Figura 21. Schema della linea sperimentale per le prove di pirolisi

La procedura operativa, con cui sono state effettuate le prove di pirolisi dei campioni di carbone, è stata standardizzata, in modo da rendere riproducibile l’utilizzo del reattore (Figura 22).

Operando come descritto in Figura 22, per ogni test di pirolisi vengono ottenuti dati sperimentali riguardanti la quantificazione dei composti volatili e dei TAR, nonché la valutazione della composizione chimica di specifiche classi di composti appartenenti ai TAR, ottenuti con tecniche gas-cromatografiche eventualmente accoppiate alla spettroscopia di massa: l’esecuzione dei test di pirolisi su scala di laboratorio è caratterizzata da una elevata complessità e criticità operativa dal momento che lo scopo è determinare analiti presenti a concentrazione molto basse.

Figura 22. Schema della procedura sperimentale.

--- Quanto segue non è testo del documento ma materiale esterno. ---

/-- The quotient is negative exactly when NOW is before BASE: with floor division no negative elapsed time
gives 0 (R142). -/
theorem stepQuotient_neg_iff {s : State} (ht : s.tstep ≠ 0#32) :
    floorDiv s.elapsed s.tstep.toNat < 0 ↔ s.now.toInt < s.base.toInt :=
  lt_iff_lt_of_le_iff_le ((floorDiv_nonneg_iff ht _).trans (elapsed_nonneg_iff s))

/-! ### The value written to COUNTER (R143, R144) -/

/-- The value that STEPS writes to COUNTER, `q[63:0]` (R140). -/
def State.stepCount (s : State) : DWord := BitVec.ofInt 64 (floorDiv s.elapsed s.tstep.toNat)

/-- The quotient fits the 64 bits of COUNTER, so the write loses nothing (R144). -/
theorem stepCount_toNat {s : State} (ht : s.tstep ≠ 0#32) (h : s.base.toInt ≤ s.now.toInt) :
    (s.stepCount.toNat : Int) = floorDiv s.elapsed s.tstep.toNat := by
  have helapsed : 0 ≤ s.elapsed := (elapsed_nonneg_iff s).2 h
  have hnonneg := (floorDiv_nonneg_iff ht _).2 helapsed
  have hle := floorDiv_le_self ht helapsed
  obtain ⟨-, hmax⟩ := elapsed_bounds s
  rw [State.stepCount, BitVec.toNat_ofInt]
  omega

theorem counter_setCounter (s : State) (v : DWord) : (s.setCounter v).counter = v := joinWords_high_low v

/-! ### The three outcomes of STEPS (R140, R141) -/

theorem exec_steps_of_not_cfgValid {s : State} (h : s.cfgValid = false) :
    exec .steps s = next (s.raiseCmdError .noCfg) :=
  if_neg (ne_true_of_eq_false h)

section
variable {s : State} (hv : s.cfgValid = true) (ht : s.tstep ≠ 0#32)
include hv ht

theorem exec_steps_of_now_lt_base (h : s.now.toInt < s.base.toInt) :
    exec .steps s = next (s.raiseCmdError .negTime) :=
  (if_pos hv).trans (if_pos ((stepQuotient_neg_iff ht).2 h))

theorem exec_steps_of_base_le_now (h : s.base.toInt ≤ s.now.toInt) :
    exec .steps s = next (s.setCounter s.stepCount).complete :=
  (if_pos hv).trans (if_neg (mt (stepQuotient_neg_iff ht).1 (not_lt.2 h)))

end

/-- Settles O29: COUNTER holds the floor quotient whole, and nothing but STEPS' own registers changes. -/
theorem stepsCountsElapsedSteps : Obligations.StepsCountsElapsedSteps := by
  refine ⟨decode_encode (i := .steps) rfl, fun s => exec_steps_of_not_cfgValid,
    fun s => exec_steps_of_now_lt_base, fun s hv ht h => ?_⟩
  have hexec := exec_steps_of_base_le_now hv ht h
  have hcounter : (s.setCounter s.stepCount).complete.counter = s.stepCount := counter_setCounter s _
  refine ⟨_, hexec, ?_, ?_, ?_, ?_, msgOut_eq_counter _,
    readsAsBefore_exec (i := .steps) nofun hexec ?_, rfl⟩
  · rw [hcounter, stepCount_toNat ht h]
    exact floorDiv_mul_le ht s.elapsed
  · rw [hcounter, stepCount_toNat ht h]
    exact lt_floorDiv_add_one_mul ht s.elapsed
  · rw [hcounter]
    exact msg0_eq_counterHi _
  · rw [hcounter]
    exact msg1_eq_counterLo _
  · simp [commandWrites]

La determinazione della distribuzione dei prodotti nelle varie fasi (volatili, TAR e residuo solido) in funzione dei parametri operativi di principale interesse (temperatura del forno, tempo di permanenza del carbone nel forno, flusso di elio che attraversa il reattore) è stata effettuata tramite un Disegno Sperimentale studiato ad hoc per ottenere risposte di tipo chimico su classi di composti di particolare interesse.

A questo primo livello di indagine, è stato sufficiente analizzare i TAR in un gas- cromatografo con rivelatore a ionizzazione di fiamma: in particolare, è stato seguito l’andamento della serie omologa dei n-alcani e dei n-alcheni in funzione dei parametri di processo. Valutando infatti la degradazione progressiva delle paraffine lineari a favore di olefine e composti aromatici, è possibile avere un indice dell’influenza delle variabili manipolabili sulla severità di processo.

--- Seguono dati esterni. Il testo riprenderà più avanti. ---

-- ==== Sys2Proof/Machine/Journal.lean ====
section
/-! DEFINITION. The command journal (R76-R79, R150, R157): numbers, ring, held table, the records as bytes, what
JOURNAL.READ gives. -/

namespace Sys2Proof.Machine

/-- Ring slots of a journal, and places of the held table (R76, R78). -/
def ringSlots : Nat := 1048576
def heldPlaces : Nat := 65536

/-- A final state (Table 3-8). -/
def JState.isFinal : JState → Bool
  | .completed => true
  | .failed => true
  | .abandoned => true
  | _ => false

/-- The code of a state (Table 3-8). -/
def JState.code : JState → Nat
  | .accepted => 1
  | .committed => 2
  | .completed => 3
  | .failed => 4
  | .abandoned => 5

/-- The final state that a status gives (Table 3-7). -/
def Status.final : Status → JState
  | .ok => .completed
  | .empty => .completed
  | .shared => .completed
  | .partially => .completed
  | .abandoned => .abandoned
  | _ => .failed

/-- The status of a value of Table 3-7; a value that is no status reads as INVALID. -/
def statusOf (n : Nat) : Status :=
  (([.ok, .empty, .shared, .partially, .abandoned, .lengthShort, .lengthMismatch, .windowStale, .poison, .checkFail,
     .outputFull, .capacity, .contractRefused, .busyActivation, .headLost, .tier, .invalid] : List Status).find?
      (fun s => s.code = n)).getD .invalid

/-- A record that stands nowhere: what an unlisted ring slot holds. -/
def JRec.blank : JRec := ⟨0, 0, 0, 0, 0, .accepted, 0, 0, 0, false, false, 0⟩

/-- The 32 bytes of a record (Table 3-8); the caller may be denied TAG and RESULT (R79). -/
def JRec.bytes (r : JRec) (deny : Bool) : List Byte :=
  let w (c : Nat) : List Byte :=
    leBytes 8 ((r.seq <<< 16) + r.queue) ++
    leBytes 8 (((if deny then 0 else r.tag) <<< 32) + (r.stream <<< 16) + (r.cls <<< 8) + r.state.code) ++
    leBytes 8 (if deny then 0 else r.result.toNat) ++
    leBytes 8 ((r.status <<< 48) + (r.contract <<< 36) + (bnat r.con <<< 35) + (bnat r.ord <<< 34) +
      (r.origin <<< 33) + c)
  w (crc32c (w 0))

/-- The journal of a side. -/
def Head.jour (h : Head) (side : Nat) : Journal := h.work.jour.at side

/-- The head with a side's journal replaced. -/
def Head.setJour (h : Head) (side : Nat) (j : Journal) : Head :=
  { h with work := { h.work with jour := h.work.jour.put side j } }

/-- The number after a sequence number (R76). -/
def nextSeq (s : Nat) : Nat := if s + 1 < 281474976710656 then s + 1 else 1

/-- The number before 1: 2^48 - 1 where the numbers have wrapped, so that its record stands in the ring; else none, 0 (R76). -/
def Journal.newestBefore (j : Journal) : Nat :=
  if (look JRec.blank j.ring (281474976710655 % ringSlots)).seq = 281474976710655 then 281474976710655 else 0

/-- The newest sequence number assigned; 0 before the first. -/
def Journal.newest (j : Journal) : Nat := if j.next ≤ 1 then j.newestBefore else j.next - 1

/-- The record that a number has in its ring slot, where it still stands there (R78). -/
def Journal.inRing (j : Journal) (s : Nat) : Option JRec :=
  let r := look JRec.blank j.ring (s % ringSlots)
  if r.seq = s ∧ s ≠ 0 then some r else none

/-- The record of a sequence number: in the held table, or in its ring slot. -/
def Journal.get (j : Journal) (s : Nat) : Option JRec :=
  match j.held.find? (fun e => e.1.seq = s) with
  | some e => some e.1
  | none => j.inRing s

/-- A record moved to the held table (R78): a free place where there is one, else that of the record that became final earliest. -/
def Journal.hold (j : Journal) (r : JRec) : Journal :=
  if j.held.length < heldPlaces then { j with held := j.held ++ [(r, none)] }
  else
    let first := j.held.foldl (fun m e => match e.2 with
      | some n => (match m with | some x => some (min x n) | none => some n)
      | none => m) (none : Option Nat)
    { j with held := mapFirst (fun e => e.2.isSome && e.2 = first) (fun _ => (r, none)) j.held }

/-- A record written where it stands (R77, R78): the held table if it was moved there, else its ring slot. -/
def Journal.write (j : Journal) (r : JRec) : Journal × Bool :=
  if j.held.any (fun e => e.1.seq = r.seq) then
    ({ j with
        held := j.held.map (fun e => if e.1.seq = r.seq then (r, if r.state.isFinal then some j.finals else none) else e)
        finals := if r.state.isFinal then j.finals + 1 else j.finals }, true)
  else ({ j with ring := place JRec.blank j.ring (r.seq % ringSlots) r }, false)

/-- A record of a side written and mirrored (R77, R150); the tag tells when it is in both PSTOREs. -/
def Head.jwrite (h : Head) (side : Nat) (r : JRec) : Head × Option Nat :=
  let x := (h.jour side).write r
  (h.setJour side x.1).record (if x.2 then .held side r else .journal side r)

/-- A new sequence number of a side assigned with its record (R59, R76): a record that is not final is moved out of the
ring slot first (R78). `say` is the frame that carries the record to the peer. -/
def Head.jaccept (h : Head) (side : Nat) (r : JRec) (say : PRec) : Head :=
  let j := h.jour side
  let old := look JRec.blank j.ring (j.next % ringSlots)
  let moves := old.seq ≠ 0 && !old.state.isFinal
  let j := if moves then j.hold old else j
  let h := h.setJour side { j with next := nextSeq j.next }
  let h := if moves then h.record' (.held side old) else h
  let h := h.setJour side { (h.jour side) with ring := place JRec.blank (h.jour side).ring (r.seq % ringSlots) r }
  h.record' say

end Sys2Proof.Machine
end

Una volta ottenute le conoscenze necessarie e messo a punto il sistema, sia dal punto di vista della procedura operativa che di quella per il recupero e l’analisi dei TAR, è stato possibile effettuare un’analisi di tipo multivariato.

In questo tipo di analisi non si ha la necessità di variare un parametro mantenendo gli altri costanti, ma vengono variati tutti simultaneamente, permettendo di ridurre sensibilmente il numero di esperimenti necessari ad ottenere le risposte cercate; gli effetti di ogni singolo fattore e le sue interazioni possono essere valutate tramite un appropriato trattamento matematico.

Con un disegno sperimentale di sole nove prove, è stata definita l’influenza della temperatura del forno, del flusso di carrier gas e del tempo di permanenza del carbone nel forno sulla risposta chimica del sistema, ottenendo anche informazioni sul campo di utilizzo del reattore. A quest’ultimo proposito è stata indagata la possibilità di trovare condizioni operative tali da permettere lo studio del processo primario di pirolisi, senza interferenze da parte di reazioni di pirolisi secondaria.

Un fattore emerso in modo evidente dall’attività sperimentale consiste nella scarsa comparabilità dei risultati ottenuti con i dispositivi di tipo Pyroprobe (ad alta velocità di riscaldamento), rispetto al nuovo reattore dove, al contrario, la velocità di riscaldamento non supera i 5 °C/s ed i prodotti di pirolisi rimangono alcuni secondi all’interno della zona di reazione.

La precedente descrizione, oltre a fornire alcuni dettagli sull’esecuzione delle indagini analitiche di interesse per lo specifico campo di ricerca, mette in evidenza che:

 vi può essere una differenza di risposta, anche significativa, a seconda dell’apparato sperimentale impiegato per le prove;

 le tecniche di Experimental Design, che costituiscono strumenti che saranno ampiamente utilizzati anche nel presente progetto, offrono un notevole supporto all’indagine sperimentale.